-- ASSIGNMENT --
Lines from the listing that hold the string "reaches" are what you should return.

-- GIVEN ENTRIES --
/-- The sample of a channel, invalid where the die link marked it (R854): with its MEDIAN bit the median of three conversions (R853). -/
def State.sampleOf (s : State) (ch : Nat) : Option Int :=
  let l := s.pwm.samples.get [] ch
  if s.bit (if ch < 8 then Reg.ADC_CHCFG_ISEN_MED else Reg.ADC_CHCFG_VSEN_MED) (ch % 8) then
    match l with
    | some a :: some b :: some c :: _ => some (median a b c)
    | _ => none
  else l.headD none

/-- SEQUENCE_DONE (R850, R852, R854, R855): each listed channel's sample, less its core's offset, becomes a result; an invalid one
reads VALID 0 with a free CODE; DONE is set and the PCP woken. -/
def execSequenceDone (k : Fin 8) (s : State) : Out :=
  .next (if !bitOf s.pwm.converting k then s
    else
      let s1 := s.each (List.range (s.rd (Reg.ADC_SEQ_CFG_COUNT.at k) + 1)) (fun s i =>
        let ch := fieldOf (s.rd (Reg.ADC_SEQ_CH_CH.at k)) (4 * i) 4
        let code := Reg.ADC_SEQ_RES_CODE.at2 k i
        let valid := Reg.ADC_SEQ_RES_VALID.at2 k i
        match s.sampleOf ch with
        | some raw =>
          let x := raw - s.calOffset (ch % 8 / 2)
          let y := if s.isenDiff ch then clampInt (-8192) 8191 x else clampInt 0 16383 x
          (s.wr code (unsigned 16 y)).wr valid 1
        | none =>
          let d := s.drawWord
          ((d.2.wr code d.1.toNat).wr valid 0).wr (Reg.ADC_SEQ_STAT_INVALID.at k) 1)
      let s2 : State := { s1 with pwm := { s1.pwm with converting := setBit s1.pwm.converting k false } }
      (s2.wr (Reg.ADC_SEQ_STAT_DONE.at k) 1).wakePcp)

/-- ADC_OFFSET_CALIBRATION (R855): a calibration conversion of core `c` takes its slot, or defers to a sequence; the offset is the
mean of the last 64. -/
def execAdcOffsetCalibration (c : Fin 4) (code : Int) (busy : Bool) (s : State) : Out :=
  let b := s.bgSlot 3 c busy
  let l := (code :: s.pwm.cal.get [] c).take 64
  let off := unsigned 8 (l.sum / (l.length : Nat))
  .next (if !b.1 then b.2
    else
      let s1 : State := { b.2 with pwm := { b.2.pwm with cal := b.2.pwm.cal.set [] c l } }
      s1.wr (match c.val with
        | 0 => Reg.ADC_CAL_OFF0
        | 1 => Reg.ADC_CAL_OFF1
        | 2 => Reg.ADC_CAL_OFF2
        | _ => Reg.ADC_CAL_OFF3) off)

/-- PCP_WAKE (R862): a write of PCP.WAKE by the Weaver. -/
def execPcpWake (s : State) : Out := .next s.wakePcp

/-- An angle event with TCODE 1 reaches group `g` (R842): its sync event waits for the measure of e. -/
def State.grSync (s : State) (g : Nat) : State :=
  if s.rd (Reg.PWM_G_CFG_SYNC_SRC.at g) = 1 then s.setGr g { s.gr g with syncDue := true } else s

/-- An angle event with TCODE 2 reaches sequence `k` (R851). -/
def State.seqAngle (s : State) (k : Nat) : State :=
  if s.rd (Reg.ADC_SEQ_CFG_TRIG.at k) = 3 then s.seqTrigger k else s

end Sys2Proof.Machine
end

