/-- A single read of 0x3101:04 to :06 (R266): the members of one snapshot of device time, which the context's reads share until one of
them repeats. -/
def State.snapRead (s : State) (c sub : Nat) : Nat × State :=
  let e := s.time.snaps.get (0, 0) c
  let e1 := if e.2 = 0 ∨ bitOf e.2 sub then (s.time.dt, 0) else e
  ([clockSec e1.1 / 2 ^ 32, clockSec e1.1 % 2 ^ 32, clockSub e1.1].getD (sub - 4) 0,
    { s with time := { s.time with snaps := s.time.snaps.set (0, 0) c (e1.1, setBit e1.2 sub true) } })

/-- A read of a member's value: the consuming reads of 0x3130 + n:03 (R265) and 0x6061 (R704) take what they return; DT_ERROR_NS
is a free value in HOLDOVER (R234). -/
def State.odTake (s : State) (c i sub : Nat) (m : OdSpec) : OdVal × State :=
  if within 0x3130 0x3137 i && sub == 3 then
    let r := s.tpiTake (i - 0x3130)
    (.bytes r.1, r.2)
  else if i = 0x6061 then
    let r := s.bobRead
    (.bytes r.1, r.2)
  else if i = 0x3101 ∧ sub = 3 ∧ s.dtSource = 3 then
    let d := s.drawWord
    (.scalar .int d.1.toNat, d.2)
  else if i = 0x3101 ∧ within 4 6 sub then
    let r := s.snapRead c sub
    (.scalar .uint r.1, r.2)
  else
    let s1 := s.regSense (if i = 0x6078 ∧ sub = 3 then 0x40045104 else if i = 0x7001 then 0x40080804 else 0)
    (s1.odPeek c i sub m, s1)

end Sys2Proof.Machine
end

...

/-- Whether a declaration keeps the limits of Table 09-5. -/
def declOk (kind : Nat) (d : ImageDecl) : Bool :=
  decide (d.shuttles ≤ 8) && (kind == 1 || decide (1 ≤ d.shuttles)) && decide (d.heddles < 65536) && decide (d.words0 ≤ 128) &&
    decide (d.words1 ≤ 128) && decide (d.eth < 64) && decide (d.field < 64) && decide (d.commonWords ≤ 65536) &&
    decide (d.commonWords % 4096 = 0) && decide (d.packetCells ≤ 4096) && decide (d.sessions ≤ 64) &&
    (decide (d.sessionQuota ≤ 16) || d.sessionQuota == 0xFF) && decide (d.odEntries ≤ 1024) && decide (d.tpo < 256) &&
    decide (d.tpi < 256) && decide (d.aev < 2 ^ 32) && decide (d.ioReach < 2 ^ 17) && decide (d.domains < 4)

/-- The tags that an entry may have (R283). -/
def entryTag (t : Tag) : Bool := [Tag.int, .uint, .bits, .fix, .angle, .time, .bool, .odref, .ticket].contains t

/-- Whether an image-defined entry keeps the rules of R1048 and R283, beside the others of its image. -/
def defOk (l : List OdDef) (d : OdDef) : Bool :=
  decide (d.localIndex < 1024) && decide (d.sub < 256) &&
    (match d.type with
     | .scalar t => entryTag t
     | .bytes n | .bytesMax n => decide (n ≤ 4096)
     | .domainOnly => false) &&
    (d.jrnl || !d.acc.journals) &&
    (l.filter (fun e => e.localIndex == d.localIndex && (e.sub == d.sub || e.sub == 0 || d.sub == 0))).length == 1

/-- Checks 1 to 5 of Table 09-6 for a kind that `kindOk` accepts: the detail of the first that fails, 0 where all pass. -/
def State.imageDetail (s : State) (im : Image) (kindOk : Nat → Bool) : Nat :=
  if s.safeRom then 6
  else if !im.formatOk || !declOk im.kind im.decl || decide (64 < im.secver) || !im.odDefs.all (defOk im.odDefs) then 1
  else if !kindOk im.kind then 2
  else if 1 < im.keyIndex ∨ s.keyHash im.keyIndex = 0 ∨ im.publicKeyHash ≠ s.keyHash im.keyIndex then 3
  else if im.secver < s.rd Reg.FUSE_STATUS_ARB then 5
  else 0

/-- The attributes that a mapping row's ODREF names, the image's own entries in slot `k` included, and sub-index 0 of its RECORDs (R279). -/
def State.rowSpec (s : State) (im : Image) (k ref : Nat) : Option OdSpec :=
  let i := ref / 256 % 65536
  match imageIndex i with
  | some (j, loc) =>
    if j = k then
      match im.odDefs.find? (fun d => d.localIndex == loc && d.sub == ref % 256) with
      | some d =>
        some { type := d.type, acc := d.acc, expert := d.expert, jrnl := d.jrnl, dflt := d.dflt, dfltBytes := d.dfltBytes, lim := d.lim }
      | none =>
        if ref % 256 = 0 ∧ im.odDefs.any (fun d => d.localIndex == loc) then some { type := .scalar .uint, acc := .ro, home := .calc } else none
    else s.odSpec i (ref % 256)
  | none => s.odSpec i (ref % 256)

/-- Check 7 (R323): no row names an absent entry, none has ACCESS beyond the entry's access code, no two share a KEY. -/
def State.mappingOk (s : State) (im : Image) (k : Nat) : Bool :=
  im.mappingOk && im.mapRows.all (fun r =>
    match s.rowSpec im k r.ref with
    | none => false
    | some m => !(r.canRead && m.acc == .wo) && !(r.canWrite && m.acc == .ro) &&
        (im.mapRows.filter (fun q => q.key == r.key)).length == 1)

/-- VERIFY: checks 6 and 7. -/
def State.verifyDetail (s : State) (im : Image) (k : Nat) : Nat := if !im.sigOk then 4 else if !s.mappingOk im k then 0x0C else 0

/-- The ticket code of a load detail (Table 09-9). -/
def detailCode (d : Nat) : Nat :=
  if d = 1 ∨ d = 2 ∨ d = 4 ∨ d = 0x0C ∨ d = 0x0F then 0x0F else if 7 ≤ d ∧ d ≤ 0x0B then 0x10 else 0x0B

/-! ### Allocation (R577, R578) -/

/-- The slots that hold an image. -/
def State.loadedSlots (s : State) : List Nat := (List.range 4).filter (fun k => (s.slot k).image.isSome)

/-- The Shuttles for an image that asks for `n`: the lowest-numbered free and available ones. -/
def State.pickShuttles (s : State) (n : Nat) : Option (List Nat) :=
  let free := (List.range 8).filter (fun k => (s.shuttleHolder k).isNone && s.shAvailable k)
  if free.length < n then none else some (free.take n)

* * *

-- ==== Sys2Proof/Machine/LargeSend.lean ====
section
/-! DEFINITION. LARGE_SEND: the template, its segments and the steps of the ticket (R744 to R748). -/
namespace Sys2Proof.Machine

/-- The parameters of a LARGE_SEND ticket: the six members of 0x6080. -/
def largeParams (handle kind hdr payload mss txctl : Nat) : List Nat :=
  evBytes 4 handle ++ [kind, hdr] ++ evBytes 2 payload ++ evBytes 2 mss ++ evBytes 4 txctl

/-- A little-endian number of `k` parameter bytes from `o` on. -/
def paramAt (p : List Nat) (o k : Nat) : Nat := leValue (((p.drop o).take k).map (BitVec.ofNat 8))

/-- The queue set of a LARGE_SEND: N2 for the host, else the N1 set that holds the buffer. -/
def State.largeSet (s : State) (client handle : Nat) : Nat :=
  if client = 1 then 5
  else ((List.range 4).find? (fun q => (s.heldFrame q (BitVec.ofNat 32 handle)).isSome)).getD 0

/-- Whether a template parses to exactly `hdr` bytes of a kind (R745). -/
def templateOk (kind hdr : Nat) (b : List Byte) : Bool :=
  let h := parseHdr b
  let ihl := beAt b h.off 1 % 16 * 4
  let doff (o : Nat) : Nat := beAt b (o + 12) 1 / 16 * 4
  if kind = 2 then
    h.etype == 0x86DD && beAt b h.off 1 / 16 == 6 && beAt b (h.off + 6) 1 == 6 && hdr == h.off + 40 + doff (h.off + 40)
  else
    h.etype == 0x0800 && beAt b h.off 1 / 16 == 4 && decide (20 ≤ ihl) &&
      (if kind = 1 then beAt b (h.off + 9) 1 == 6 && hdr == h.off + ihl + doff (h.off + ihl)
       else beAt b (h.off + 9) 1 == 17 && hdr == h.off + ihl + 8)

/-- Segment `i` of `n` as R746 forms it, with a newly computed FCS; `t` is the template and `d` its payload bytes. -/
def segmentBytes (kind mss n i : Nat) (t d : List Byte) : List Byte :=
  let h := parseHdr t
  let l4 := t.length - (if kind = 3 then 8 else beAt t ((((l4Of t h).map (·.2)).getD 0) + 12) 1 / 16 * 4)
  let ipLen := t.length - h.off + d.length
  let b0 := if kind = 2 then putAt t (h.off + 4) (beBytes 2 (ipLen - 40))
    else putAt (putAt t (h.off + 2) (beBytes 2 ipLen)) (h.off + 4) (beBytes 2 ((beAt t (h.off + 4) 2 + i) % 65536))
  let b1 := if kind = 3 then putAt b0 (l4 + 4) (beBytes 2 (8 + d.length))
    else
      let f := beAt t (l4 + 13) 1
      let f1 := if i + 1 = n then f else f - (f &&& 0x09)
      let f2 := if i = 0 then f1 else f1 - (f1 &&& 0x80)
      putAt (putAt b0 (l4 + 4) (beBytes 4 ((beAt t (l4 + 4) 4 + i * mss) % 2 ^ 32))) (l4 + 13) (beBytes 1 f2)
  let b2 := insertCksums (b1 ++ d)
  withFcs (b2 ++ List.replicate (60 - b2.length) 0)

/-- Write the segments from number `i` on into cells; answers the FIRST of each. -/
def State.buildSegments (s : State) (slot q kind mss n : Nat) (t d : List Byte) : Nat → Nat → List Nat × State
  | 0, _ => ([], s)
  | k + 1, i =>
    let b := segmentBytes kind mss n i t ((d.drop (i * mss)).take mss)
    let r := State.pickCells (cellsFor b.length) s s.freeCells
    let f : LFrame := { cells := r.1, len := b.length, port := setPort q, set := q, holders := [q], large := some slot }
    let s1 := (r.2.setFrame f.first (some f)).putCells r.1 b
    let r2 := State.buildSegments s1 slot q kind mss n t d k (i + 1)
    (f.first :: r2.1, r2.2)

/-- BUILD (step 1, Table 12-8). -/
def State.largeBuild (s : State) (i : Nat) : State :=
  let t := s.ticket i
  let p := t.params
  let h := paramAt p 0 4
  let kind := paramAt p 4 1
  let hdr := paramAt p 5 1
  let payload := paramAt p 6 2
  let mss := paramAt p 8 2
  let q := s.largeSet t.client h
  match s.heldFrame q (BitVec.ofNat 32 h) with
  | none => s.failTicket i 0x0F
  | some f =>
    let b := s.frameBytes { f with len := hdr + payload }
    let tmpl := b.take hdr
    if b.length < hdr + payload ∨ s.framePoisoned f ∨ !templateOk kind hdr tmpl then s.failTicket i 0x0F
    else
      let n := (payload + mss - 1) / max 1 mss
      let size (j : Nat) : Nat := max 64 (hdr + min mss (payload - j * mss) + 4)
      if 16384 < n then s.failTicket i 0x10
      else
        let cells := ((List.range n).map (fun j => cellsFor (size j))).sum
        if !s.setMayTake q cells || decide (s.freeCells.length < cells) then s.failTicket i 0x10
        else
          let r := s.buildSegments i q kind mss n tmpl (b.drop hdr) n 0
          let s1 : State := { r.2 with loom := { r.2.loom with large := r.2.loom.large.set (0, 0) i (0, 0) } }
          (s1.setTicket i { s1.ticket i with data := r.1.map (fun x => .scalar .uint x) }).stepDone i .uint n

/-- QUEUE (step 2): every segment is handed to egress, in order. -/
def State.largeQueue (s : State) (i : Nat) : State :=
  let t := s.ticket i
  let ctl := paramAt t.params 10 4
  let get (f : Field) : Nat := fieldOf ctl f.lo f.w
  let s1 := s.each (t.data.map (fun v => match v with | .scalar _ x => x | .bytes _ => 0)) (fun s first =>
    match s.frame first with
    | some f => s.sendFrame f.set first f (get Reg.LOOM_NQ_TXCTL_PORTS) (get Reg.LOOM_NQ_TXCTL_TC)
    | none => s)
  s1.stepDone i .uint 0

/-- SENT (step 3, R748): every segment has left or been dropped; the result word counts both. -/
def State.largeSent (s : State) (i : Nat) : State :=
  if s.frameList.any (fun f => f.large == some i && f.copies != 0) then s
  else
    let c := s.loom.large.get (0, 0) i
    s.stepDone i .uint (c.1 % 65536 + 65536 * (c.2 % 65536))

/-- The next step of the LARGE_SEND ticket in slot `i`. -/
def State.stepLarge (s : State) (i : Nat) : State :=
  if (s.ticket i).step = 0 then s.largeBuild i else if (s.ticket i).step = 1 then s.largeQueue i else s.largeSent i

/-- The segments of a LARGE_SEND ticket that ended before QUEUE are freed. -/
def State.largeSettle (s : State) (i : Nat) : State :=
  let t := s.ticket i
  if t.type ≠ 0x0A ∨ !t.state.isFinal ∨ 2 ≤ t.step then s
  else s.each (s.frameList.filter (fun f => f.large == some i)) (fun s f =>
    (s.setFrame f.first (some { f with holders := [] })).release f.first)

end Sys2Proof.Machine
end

-- WRITTEN REPLY --
/-- An angle event with TCODE 1 reaches group `g` (R842): its sync event waits for the measure of e. -/
/-- An angle event with TCODE 2 reaches sequence `k` (R851). -/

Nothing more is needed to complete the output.